Supplied entries:
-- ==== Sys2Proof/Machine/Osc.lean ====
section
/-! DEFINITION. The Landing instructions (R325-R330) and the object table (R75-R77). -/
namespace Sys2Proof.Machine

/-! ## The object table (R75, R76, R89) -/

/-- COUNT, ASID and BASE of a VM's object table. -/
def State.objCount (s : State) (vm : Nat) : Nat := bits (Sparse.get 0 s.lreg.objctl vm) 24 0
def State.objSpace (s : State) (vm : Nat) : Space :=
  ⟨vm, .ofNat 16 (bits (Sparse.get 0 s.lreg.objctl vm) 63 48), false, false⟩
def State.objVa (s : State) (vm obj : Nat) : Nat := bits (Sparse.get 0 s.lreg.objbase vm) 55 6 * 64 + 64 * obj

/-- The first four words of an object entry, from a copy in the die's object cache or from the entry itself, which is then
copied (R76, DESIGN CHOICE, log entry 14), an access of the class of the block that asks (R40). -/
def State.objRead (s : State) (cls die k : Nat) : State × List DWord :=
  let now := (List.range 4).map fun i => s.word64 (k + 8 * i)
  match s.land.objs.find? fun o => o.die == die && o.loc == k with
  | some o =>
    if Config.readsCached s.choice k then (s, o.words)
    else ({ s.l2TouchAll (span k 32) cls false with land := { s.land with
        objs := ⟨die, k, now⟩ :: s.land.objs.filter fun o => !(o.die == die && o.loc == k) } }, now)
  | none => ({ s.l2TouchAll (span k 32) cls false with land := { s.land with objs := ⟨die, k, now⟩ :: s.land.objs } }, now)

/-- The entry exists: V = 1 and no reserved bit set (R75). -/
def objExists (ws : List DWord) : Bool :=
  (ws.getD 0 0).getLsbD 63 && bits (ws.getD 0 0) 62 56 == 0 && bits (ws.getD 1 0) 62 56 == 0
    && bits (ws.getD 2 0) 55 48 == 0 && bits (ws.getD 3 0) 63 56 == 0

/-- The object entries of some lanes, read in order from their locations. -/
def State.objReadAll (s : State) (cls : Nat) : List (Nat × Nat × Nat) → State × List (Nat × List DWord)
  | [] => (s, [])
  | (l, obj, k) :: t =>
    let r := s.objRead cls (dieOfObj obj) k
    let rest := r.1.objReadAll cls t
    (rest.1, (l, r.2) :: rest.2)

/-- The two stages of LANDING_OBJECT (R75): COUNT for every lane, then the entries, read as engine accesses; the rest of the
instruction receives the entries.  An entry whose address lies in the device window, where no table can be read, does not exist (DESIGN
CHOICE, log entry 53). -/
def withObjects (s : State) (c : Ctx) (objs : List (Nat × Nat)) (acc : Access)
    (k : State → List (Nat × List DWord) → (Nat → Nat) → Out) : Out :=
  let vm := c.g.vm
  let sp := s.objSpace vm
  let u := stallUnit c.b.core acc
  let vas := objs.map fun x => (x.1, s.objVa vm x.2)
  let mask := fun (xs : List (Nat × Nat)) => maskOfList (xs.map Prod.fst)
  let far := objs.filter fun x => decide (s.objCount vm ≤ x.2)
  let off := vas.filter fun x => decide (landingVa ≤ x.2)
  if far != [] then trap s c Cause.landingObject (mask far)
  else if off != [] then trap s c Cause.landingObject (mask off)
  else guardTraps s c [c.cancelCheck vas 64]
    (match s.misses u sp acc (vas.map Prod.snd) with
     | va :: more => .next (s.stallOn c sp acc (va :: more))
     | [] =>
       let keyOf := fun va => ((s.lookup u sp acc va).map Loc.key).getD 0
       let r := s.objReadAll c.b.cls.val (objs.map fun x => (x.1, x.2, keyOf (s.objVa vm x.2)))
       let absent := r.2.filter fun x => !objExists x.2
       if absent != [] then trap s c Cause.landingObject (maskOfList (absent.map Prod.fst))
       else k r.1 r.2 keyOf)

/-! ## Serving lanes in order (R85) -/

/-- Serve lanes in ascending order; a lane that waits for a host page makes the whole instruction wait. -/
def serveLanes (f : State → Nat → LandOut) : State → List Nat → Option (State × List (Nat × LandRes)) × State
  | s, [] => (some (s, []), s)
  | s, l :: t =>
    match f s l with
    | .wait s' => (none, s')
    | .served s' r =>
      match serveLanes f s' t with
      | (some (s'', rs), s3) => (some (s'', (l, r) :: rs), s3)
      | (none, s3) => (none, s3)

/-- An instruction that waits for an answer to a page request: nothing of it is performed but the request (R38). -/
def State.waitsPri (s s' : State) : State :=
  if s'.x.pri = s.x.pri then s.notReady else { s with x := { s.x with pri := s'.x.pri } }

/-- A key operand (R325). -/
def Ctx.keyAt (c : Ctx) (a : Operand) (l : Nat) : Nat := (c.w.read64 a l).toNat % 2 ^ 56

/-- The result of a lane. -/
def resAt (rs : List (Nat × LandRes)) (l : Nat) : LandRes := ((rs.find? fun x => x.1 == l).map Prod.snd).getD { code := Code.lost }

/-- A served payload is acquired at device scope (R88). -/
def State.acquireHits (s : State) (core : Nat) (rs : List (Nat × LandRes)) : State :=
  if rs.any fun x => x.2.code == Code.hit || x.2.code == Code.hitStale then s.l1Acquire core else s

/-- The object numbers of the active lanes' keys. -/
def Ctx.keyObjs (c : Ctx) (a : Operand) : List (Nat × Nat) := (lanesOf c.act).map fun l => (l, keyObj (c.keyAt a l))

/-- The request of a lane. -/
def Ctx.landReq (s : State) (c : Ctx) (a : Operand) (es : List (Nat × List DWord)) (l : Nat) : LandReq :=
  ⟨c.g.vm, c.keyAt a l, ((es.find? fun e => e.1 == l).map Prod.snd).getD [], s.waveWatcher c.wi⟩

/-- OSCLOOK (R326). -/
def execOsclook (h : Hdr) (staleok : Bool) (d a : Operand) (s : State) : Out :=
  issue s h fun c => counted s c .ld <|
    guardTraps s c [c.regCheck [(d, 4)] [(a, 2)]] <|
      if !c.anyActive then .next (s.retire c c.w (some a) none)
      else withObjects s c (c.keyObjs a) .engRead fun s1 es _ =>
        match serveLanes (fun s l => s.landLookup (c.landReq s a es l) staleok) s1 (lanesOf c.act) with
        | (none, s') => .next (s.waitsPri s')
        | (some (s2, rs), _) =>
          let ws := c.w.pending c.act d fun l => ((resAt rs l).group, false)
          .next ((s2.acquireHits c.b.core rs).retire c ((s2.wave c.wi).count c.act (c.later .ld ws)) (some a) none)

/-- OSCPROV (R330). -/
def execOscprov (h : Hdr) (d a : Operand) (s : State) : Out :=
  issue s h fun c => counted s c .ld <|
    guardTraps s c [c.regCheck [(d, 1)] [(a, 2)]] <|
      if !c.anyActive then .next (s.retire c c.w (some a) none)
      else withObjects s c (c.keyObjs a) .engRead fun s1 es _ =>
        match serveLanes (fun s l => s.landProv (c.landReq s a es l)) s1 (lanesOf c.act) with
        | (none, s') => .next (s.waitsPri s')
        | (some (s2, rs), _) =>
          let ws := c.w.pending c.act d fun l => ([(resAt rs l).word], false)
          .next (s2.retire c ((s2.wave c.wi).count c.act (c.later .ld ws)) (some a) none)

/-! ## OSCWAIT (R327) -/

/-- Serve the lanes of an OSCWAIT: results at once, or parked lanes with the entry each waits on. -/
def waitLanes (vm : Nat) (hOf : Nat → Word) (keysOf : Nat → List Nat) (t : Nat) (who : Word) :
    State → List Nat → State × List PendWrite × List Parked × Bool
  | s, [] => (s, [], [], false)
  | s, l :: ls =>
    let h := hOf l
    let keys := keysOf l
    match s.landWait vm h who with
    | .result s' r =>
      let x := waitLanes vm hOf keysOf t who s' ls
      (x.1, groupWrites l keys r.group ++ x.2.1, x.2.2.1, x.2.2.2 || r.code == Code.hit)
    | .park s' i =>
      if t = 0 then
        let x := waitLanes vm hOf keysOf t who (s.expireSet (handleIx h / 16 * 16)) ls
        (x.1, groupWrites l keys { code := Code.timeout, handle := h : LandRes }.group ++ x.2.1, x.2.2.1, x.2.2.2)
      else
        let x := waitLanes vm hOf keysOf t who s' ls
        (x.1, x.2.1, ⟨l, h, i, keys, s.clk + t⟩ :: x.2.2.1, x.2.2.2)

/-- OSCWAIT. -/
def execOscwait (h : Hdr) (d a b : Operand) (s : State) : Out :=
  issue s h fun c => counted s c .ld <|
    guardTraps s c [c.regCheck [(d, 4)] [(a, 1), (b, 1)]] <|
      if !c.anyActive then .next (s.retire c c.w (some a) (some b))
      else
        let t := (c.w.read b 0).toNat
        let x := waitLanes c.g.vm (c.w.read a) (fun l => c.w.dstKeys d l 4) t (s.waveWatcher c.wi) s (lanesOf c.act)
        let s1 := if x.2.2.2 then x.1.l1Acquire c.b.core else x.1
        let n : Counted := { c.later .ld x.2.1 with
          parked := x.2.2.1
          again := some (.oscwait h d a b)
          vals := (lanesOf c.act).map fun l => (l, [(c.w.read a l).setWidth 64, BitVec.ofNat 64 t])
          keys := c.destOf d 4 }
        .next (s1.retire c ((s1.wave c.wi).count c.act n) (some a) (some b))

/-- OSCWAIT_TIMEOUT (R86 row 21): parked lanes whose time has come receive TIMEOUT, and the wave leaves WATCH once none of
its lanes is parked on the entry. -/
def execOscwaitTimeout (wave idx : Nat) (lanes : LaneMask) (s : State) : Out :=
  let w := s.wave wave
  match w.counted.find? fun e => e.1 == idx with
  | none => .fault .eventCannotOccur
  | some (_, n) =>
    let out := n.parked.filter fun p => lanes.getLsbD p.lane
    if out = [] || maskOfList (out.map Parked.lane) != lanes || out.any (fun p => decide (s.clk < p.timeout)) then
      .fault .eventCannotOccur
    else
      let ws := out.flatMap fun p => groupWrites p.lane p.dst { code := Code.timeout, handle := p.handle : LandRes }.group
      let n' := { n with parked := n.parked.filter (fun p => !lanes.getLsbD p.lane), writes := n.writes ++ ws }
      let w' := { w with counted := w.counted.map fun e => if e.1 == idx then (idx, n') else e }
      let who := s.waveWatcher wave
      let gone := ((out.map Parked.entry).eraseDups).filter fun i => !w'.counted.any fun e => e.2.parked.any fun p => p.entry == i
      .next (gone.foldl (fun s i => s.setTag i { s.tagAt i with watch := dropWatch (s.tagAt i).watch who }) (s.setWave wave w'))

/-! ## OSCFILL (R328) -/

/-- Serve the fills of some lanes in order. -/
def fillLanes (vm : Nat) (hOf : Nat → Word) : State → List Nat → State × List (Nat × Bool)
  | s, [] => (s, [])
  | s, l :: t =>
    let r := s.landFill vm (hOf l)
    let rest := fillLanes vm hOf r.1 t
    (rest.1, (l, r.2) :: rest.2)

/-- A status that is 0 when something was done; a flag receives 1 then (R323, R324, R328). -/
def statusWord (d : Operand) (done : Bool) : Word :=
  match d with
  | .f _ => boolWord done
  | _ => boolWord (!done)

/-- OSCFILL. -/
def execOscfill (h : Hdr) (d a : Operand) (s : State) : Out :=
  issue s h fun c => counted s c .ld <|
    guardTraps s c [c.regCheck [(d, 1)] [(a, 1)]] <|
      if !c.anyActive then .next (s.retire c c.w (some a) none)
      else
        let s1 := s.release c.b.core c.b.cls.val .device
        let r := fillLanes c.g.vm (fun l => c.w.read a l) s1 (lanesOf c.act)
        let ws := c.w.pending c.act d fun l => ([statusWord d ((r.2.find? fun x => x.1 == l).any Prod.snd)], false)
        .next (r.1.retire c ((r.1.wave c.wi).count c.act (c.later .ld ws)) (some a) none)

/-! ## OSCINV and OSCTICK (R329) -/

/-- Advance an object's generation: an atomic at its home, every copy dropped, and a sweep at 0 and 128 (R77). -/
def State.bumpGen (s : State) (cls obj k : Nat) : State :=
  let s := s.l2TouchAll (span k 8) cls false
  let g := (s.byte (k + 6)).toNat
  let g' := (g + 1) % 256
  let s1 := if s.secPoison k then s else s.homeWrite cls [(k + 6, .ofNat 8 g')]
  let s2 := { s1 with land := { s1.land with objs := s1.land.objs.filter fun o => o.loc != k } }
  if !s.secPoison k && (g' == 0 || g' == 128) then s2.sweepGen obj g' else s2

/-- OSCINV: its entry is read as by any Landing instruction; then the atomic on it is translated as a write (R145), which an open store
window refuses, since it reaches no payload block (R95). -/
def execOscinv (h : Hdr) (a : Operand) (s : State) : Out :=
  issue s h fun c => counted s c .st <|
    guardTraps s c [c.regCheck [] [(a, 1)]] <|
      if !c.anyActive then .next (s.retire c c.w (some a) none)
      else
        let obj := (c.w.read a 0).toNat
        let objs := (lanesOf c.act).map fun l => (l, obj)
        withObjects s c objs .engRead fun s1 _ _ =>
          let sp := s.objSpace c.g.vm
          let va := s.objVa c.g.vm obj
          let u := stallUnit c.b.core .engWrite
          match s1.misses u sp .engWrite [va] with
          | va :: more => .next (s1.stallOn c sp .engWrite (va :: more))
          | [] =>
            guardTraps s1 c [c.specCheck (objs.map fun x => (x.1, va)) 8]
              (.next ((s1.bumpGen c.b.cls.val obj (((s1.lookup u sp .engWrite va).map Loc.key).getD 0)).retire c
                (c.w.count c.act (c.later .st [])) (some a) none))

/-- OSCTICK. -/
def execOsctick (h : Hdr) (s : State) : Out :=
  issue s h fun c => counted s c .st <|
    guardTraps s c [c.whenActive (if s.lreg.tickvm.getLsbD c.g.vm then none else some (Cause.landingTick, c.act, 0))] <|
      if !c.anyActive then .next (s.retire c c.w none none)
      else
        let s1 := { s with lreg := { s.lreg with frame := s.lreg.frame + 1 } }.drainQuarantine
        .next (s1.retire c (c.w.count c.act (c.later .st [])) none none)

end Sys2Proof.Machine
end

Exercise details:
Give back the listing exactly, please, from its first line to the line containing "object table. -/", inclusive, and nothing past that line.

Solution to the problem:
-- ==== Sys2Proof/Machine/Osc.lean ====
section
/-! DEFINITION. The Landing instructions (R325-R330) and the object table (R75-R77). -/
namespace Sys2Proof.Machine

/-! ## The object table (R75, R76, R89) -/

/-- COUNT, ASID and BASE of a VM's object table. -/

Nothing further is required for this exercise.